## [TASK REQUIREMENTS]
Every line of the entries below that includes "closes" belongs in the answer, copied as written.

[Saved entries]
_ _ _ _ _ _ _
/-- A notice of an open bucket enters the head's record (R311): the head's timer starts at the first, whether or not this
module has begun the step itself. DEDUCED, assumption 47. -/
def State.headNotice (s : State) (m : MemberNotice) : State :=
  let t := m.tag.toNat
  let s := s.graceExpire t m.step
  let s := if m.nonfinite then s.raiseTr (s.dieOf t) 9 t m.rank.toNat m.step.toNat else s
  let h := (s.trellis.heads.find? (fun h => h.tag == m.tag && h.step == m.step)).getD
    { tag := m.tag, step := m.step, first := s.tick, notices := [], graceDone := false, closed := false }
  if h.closed then (if m.shadow then s else s.foldNotice m)
  else if (h.has m.shadow m.rank.toNat).isSome then s
  else
    let h := { h with notices := h.notices ++ [m] }
    let s := { s with trellis := { s.trellis with
      heads := (s.trellis.heads.filter (fun q : HeadRec => !(q.tag == m.tag && q.step == m.step))) ++ [h] } }
    if (List.range s.self.n).all (fun r => (h.has false r).isSome) then s.closeBucket h [] []
    else if h.graceDone then s.settle h
    else s

/-- Whether this module is the head of a tag. -/
def State.isHead (s : State) (t : Nat) : Bool :=
  match s.tag t with
  | some e => s.self.role == 0 && headRank s.self.n t e.units == s.self.rank
  | none => false

/-- A message of another epoch is discarded and sets stale_epoch (R301). -/
def State.stale (s : State) (t rank step : Nat) : State := s.raiseTr (s.dieOf t) 2 t rank step

/-- A member notice reaches the head: of the current step or one it has not begun, or a late one of an earlier step
(R317). -/
def State.noticeAt (s : State) (m : MemberNotice) : State :=
  let t := m.tag.toNat
  if s.trellis.cfg.isNone || m.epoch != s.self.epoch then s.stale t m.rank.toNat m.step.toNat
  else if !s.isHead t then s
  else if s.current m.step then s.headNotice m
  else
    let s := if m.nonfinite then s.raiseTr (s.dieOf t) 9 t m.rank.toNat m.step.toNat else s
    if m.shadow then s else s.foldNotice m

/-- MEMBER_NOTICE (R311, R317). -/
def execMemberNotice (m : MemberNotice) (s : State) : Res := .next (s.noticeAt m)

/-! ## Contributions at an owner (R310, R313) -/

/-- Bytes of open buckets in the staging area of a die. -/
def State.stageUsed (s : State) (x : Nat) : Nat :=
  ((s.trellis.staging.filter (fun c => s.dieOf c.tag.toNat == x && (s.closedAt c.tag c.step).isNone)).map
    (fun c => 2 * c.data.length)).sum

/-- Both copies of a rank differ: backup_mismatch and an Almanac entry (R313). -/
def State.compareCopies (s : State) (m : SegmentMsg) : State :=
  match s.trellis.staging.find? (fun c => c.tag == m.tag && c.step == m.step && c.seg == m.seg && c.rank == m.rank.toNat && c.shadow != m.shadow) with
  | some c =>
    if c.data == m.data then s
    else
      let s := s.raiseTr (s.dieOf m.tag.toNat) 6 m.tag.toNat m.rank.toNat m.step.toNat
      s.almanac 0x02 .urgent (s.trellis.cfg.map TrCfg.ctx) 0 (leBytes 4 m.tag.toNat ++ leBytes 4 m.rank.toNat)
  | none => s

/-- Keep a contribution to a segment until its bucket closes. DEDUCED, assumption 47. -/
def State.stage (s : State) (m : SegmentMsg) : State :=
  let s := s.compareCopies m
  if s.exclAt m.tag m.step m.rank.toNat == some true then s.foldSegment m
  else if s.trellis.staging.any (fun c => c.tag == m.tag && c.step == m.step && c.seg == m.seg && c.rank == m.rank.toNat && c.shadow == m.shadow) then s
  else
    let s := { s with trellis := { s.trellis with staging := s.trellis.staging ++ [contribOf m] } }
    s.retryOwed m.tag m.step

/-- SEGMENT_DATA (R310, R317), of the current step or one this module has not begun, or late. With the staging area full
the data waits for credit on its link: the command leaves the state as it is. -/
def State.segmentAt (s : State) (m : SegmentMsg) : State :=
  let t := m.tag.toNat
  if s.trellis.cfg.isNone || m.epoch != s.self.epoch then s.stale t m.rank.toNat m.step.toNat
  else match s.tag t with
    | none => s
    | some e =>
      if !(s.mySegs t e).contains m.seg then s
      else
        let x := s.dieOf t
        let room := decide (s.stageUsed x + 2 * m.data.length ≤ ((s.trellis.cfg.map TrCfg.stageMib).getD 0) * mib)
        let got (s : State) : State := s.modTr x (fun d => { d with bytesIn := d.bytesIn + BitVec.ofNat 64 (2 * m.data.length) })
        if s.current m.step then (if room then (got s).stage m else s)
        else (got s).foldSegment m

def execSegmentData (m : SegmentMsg) (s : State) : Res := .next (s.segmentAt m)

/-- CLOSE_NOTICE (R313). -/
def State.closeNoticeAt (s : State) (m : CloseNotice) : State :=
  if s.trellis.cfg.isNone || m.epoch != s.self.epoch then s.stale m.tag.toNat 0 m.step.toNat
  else if s.current m.step then s.takeClose m else s

/-- The command of the row: the message arrives (`State.closeNoticeAt`). -/
def execCloseNotice (m : CloseNotice) (s : State) : Res := .next (s.closeNoticeAt m)

/-- WRITE_BACK_DATA (R315, R316). -/
def State.writeBackAt (s : State) (m : SegmentMsg) : State :=
  let t := m.tag.toNat
  if s.trellis.cfg.isNone || m.epoch != s.self.epoch then s.stale t m.rank.toNat m.step.toNat
  else if s.current m.step && !s.trellis.retained.contains (m.tag, m.step, m.seg) then
    (s.modTr (s.dieOf t) (fun d => { d with bytesIn := d.bytesIn + BitVec.ofNat 64 (2 * m.data.length) })).retain m
  else s

/-- The command of the row: the message arrives (`State.writeBackAt`). -/
def execWriteBackData (m : SegmentMsg) (s : State) : Res := .next (s.writeBackAt m)

/-! ## The send pass (R306, R309) -/

/-- What the send pass reads of a bucket: the elements as they stood at handoff. One that was written since is undefined
(R307, R15): a free value. -/
def State.sentElems (s : State) (t : Nat) (cur : List (Half × Bool)) : List (Half × Bool) × State :=
  match s.trellis.handed.find? (fun h => h.1.toNat == t) with
  | some (_, old) =>
    if old == cur then (cur, s)
    else
      let (f, s) := s.fresh cur.length
      (((cur.zip old).zip (List.range cur.length)).map (fun p =>
        if p.1.1 == p.1.2 then p.1.1 else (Config.freeWord 16 (f + p.2), p.1.1.2 || p.1.2.2)), s)
  | none => (cur, s)

/-- Elements of units [lo, hi) of a bucket's elements. -/
def unitElems (es : List (Half × Bool)) (lo hi : Nat) : List (Half × Bool) := (es.drop (256 * lo)).take (256 * (hi - lo))

/-- Send one segment of a bucket to its owner, or keep it. DEDUCED, assumption 47. -/
def State.sendSeg (s : State) (t : Nat) (e : TagEntry) (es : List (Half × Bool)) (i : Nat) : State :=
  let me := s.self
  let sN := segCount me.n e.units
  let u := segUnits e.units sN i
  let m : SegmentMsg := { tag := BitVec.ofNat 12 t, step := s.trStep, epoch := me.epoch, seg := i, rank := BitVec.ofNat 16 me.rank,
                          shadow := me.role == 1, data := (unitElems es u.1 u.2).map Prod.fst }
  let o := segOwner me.n t sN i
  if me.role == 0 && o == me.rank then s.stage m
  else (s.emit (.segment o m)).modTr (s.dieOf t) (fun d => { d with bytesOut := d.bytesOut + BitVec.ofNat 64 (2 * m.data.length) })

/-- A pending full bucket takes a slot, unless its record is written already, and makes its send pass; a spare takes no
part (R300). -/
def State.startBucket (s : State) (x t : Nat) : State :=
  match s.trellis.cfg, s.tag t with
  | some c, some e =>
    let n := c.ctx.toNat
    let me := s.self
    let b : Bucket := { tag := BitVec.ofNat 12 t, step := s.trStep, started := s.tick }
    let s := s.modTr x (fun d => { d with
      pendingTags := d.pendingTags.tail,
      running := if me.role == 2 || s.trellis.complete.contains (b.tag, b.step) then d.running else d.running ++ [b] })
    if me.role == 2 then s
    else
      let (es, s) := (s.bucketSeen n e).sentElems t (s.bucketElems n e 0 e.units)
      let m : MemberNotice :=
        { step := s.trStep, epoch := me.epoch, tag := BitVec.ofNat 12 t, rank := BitVec.ofNat 16 me.rank, shadow := me.role == 1,
          nonfinite := es.any (fun v => g16NonFinite v.1), poison := es.any Prod.snd, eMax := maxInt (es.map (fun v => g16Exp v.1)) }
      let s := if m.poison then (s.raiseTr x 10 t me.rank s.trStep.toNat).markStep n s.trStep (fun r => { r with faulted := true }) else s
      let s := (List.range (segCount me.n e.units)).foldl (fun s i => s.sendSeg t e es i) s
      if s.isHead t then s.headNotice m else s.emit (.notice (headRank me.n t e.units) m)
  | _, _ => s

/-- BUCKET_START: at most 64 buckets run on a die; pending ones start in handoff order (R306). -/
def execBucketStart (xd : BitVec 2) (s : State) : Res :=
  let x := xd.toNat
  .next (match (s.xd x).tr.pendingTags with
    | [] => s
    | t :: _ => if (s.xd x).tr.running.length < 64 then s.startBucket x t.toNat else s)

/-! ## Step boundaries (R321, R317) -/

/-- Begin a step on all dies. What arrived for it, or for a later one, before this module began it stays; closes are
remembered as long as their late copies may be folded. -/
def State.trBegin (s : State) (n : Nat) (step : Word) : State :=
  let s := (List.range 4).foldl (fun s x => s.modTr x (fun d => { d with step := step, totals := [], pendingTags := [], running := [] })) s
  let live (o : Word) : Bool := decide ((o - step).toNat < 2 ^ 31)
  let tr := s.trellis
  let s := { s with trellis := { tr with
    heads := tr.heads.filter (fun h => live h.step), staging := tr.staging.filter (fun c => live c.step),
    closes := tr.closes.filter (fun c => live c.step), owed := tr.owed.filter (fun o => live o.2.1),
    retained := tr.retained.filter (fun r => live r.2.1), complete := tr.complete.filter (fun c => live c.2),
    status := tr.status.filter (fun q => live q.2.step || decide ((step - q.2.step).toNat ≤ 4)), handed := [] } }
  let mine := (s.trellis.status.map Prod.snd).filter (fun m => m.step == step)
  s.markStep n step (fun r => { r with
    lenient := r.lenient || mine.any CloseNotice.lenient,
    faulted := r.faulted || mine.any (fun m => m.poison && s.trellis.complete.contains (m.tag, step)) })
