/-- The next loss-scale exponent and good_steps (R281); an abort with healthy = 0 is an abort by fault (R448). -/
def moveSigma (p : Policy) (sigma : Int) (good : Nat) (commit : Bool) (bits : Byte) : Int × Nat :=
  if commit then
    let g := good + 1
    if p.growInterval != 0 && decide (g ≥ p.growInterval) then (min (sigma + 1) p.sigmaMax, 0) else (sigma, g)
  else if bitAt bits.toNat 2 && !bitAt bits.toNat 0 then (max (sigma - p.dec) p.sigmaMin, 0)
  else (sigma, good)

/-- The outcome code of an aborted step (R299): non-finite (or skipped by the policy), or by fault or vote. -/
def abortOutcome (p : Policy) (bits : Byte) : Nat :=
  if bitAt bits.toNat 2 && !bitAt bits.toNat 0 then (if p.skip then 4 else 2) else 3

/-- Finish the STEP entry of a step with a status. DEDUCED, assumption 22. -/
def State.finishStep (s : State) (n j : Nat) (status : Byte) : State :=
  s.modCtx n (fun c => { c with entries := c.entries.map (fun e =>
    if e.kind == 3 && e.index == j && !e.finished then { e with finished := true, status := status } else e) })

/-- Put the STEP entry of an aborted step back, to be run again. DEDUCED, assumption 22. -/
def State.repeatStep (s : State) (n j : Nat) : State :=
  s.modCtx n (fun c => { c with entries := c.entries.map (fun e =>
    if e.kind == 3 && e.index == j && !e.finished then { e with started := false } else e) })

/-- A started START that the orrery stops completes with status 2 (R405, 15 R452). DEDUCED, assumption 22. -/
def Ctx.endStarts (c : Ctx) : Ctx :=
  { c with entries := c.entries.map (fun e => if e.kind == 2 && e.started && !e.finished then { e with status := 2 } else e) }

/-- The context stops for the driver: outcome 5, Almanac entry (R294). DEDUCED, assumption 22. -/
def State.stopCtx (s : State) (n : Nat) : State :=
  let s := s.modCtx n (fun c => { c with st := .stopped })
  ((s.modSrec n (fun r => { r with outcome := 5 })).writeSrec n).almCtx n 7

/-- Take the step to ABORTED (R266, R267, R293, R294, R321). Its entry ends with status 2 when the context stops, when
the policy skips the step, or when the driver is gone (13 R407); a step that STEP_RESTART redoes keeps its entry (15
R452, 16 R478); any other is run again from its entry (R292, 10 R319, R323). DEDUCED, assumption 22. -/
def State.abortStep (s : State) (n : Nat) (bits : Byte) : State :=
  match (s.ctx n).policy with
  | none => s
  | some p =>
    let r := s.srec n
    let q := moveSigma p r.sigma r.goodSteps false bits
    let s := (s.stopCores n).modCtx n Ctx.endStarts
    let s := if s.bound n then s.trAbort r.step else s
    let s := s.modSrec n (fun r => { r with
      commit := some false, decBits := bits, decisionTick := s.tick, sigma := q.1, goodSteps := q.2, outcome := abortOutcome p bits,
      early := r.early || bitAt bits.toNat 5, repeats := min (r.repeats + 1) 255 })
    let s := (s.setPhase n 6).stepBoundary
    if (s.srec n).repeats ≥ p.maxRepeats then (s.finishStep n r.entry 2).stopCtx n
    else if bitAt (s.gis.halted ||| s.pwr.redo).toNat n then s
    else if (s.srec n).outcome == 4 || s.orr.draining || s.orr.stopping then s.finishStep n r.entry 2
    else s.repeatStep n r.entry

/-- Act on a decision that this module has received (R284): once per step; an abort is never overturned. DEDUCED, assumption 50. -/
def State.decide_ (s : State) (n : Nat) (d : DecisionMsg) : State :=
  let r := s.srec n
  match (s.ctx n).policy with
  | none => s
  | some p =>
    if d.step != r.step || d.epoch != r.epoch || !r.open_ then s
    else if !d.commit then s.abortStep n d.bits
    else
      let q := moveSigma p r.sigma r.goodSteps true d.bits
      let s := s.modSrec n (fun r => { r with
        commit := some true, decBits := d.bits, decisionTick := s.tick, sigma := q.1, goodSteps := q.2, repeats := 0, outcome := 1 })
      s.setPhase n 4

/-- DECISION: acted on here and passed down the tree. -/
def State.decisionAt (s : State) (ctx : BitVec 4) (d : DecisionMsg) : State :=
  let n := ctx.toNat
  let me := s.ctxSelf n
  let fresh := (s.srec n).open_ && d.step == (s.srec n).step && d.epoch == (s.srec n).epoch
  let s := s.decide_ n d
  if fresh && !(treeChildren me.n me.rank).isEmpty then s.emit (.decide d) else s

/-- The command of the row: the message arrives (`State.decisionAt`). -/
def execDecision (ctx : BitVec 4) (d : DecisionMsg) (s : State) : Res := .next (s.decisionAt ctx d)

/-! ## The vote (R282–R285) -/

/-- A graft is waiting or under way, or the context's HALT is in force (R282). Kind 5 is a reload of IMEM, no graft. -/
def State.grafting (s : State) (n : Nat) : Bool :=
  s.gis.grafts.any (fun g => g.kind != 5 || bitAt g.mask.toNat n) || bitAt (s.gis.halted ||| s.pwr.redo).toNat n

/-- This module's vote word (R282). -/
def State.voteOf (s : State) (n : Nat) (early : Bool) : VoteWord :=
  let r := s.srec n
  let me := s.ctxSelf n
  { step := r.step, epoch := r.epoch, finite := r.tally == 0 && !early, complete := if s.bound n then s.trComplete r.step else true,
    healthy := !s.grafting n && !r.faulted, mirrorOk := r.mirror == 0, seenCommit := r.commit == some true, earlyAbort := early,
    rank := BitVec.ofNat 16 me.rank }

/-- A vote word reaches this tree node, its own among them: words are combined in rank order; an early abort goes up at
once; the root decides (R284, R293). DEDUCED, assumption 50. -/
def State.nodeVote (s : State) (n : Nat) (v : VoteWord) : State :=
  let r := s.srec n
  let me := s.ctxSelf n
  if v.step != r.step || v.epoch != r.epoch then s
  else
    let vs := r.votes.filter (fun w => w.rank != v.rank) ++ [v]
    let s := s.modSrec n (fun r => { r with votes := vs })
    let need := me.rank :: treeChildren me.n me.rank
    let words := need.filterMap (fun k => vs.find? (fun w => w.rank.toNat == k))
    let all := words.length == need.length
    if !all && !v.earlyAbort then s
    else
      let c := match words with
        | [] => v
        | w :: ws => { (ws.foldl voteJoin w) with rank := BitVec.ofNat 16 me.rank }
      let c := if v.earlyAbort then { (voteJoin c v) with rank := BitVec.ofNat 16 me.rank } else c
      match treeParent me.rank with
      | some _ => s.emit (.vote c)
      | none =>
        if !r.open_ then s
        else
          let d : DecisionMsg := { step := r.step, epoch := r.epoch, commit := voteCommits c, bits := voteBits c }
          let s := s.decide_ n d
          if me.n > 1 then s.emit (.decide d) else s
_ _ _ _ _ _ _
## [TASK RESULT]
/-- Keep a contribution to a segment until its bucket closes. DEDUCED, assumption 47. -/
/-- Begin a step on all dies. What arrived for it, or for a later one, before this module began it stays; closes are
    closes := tr.closes.filter (fun c => live c.step), owed := tr.owed.filter (fun o => live o.2.1),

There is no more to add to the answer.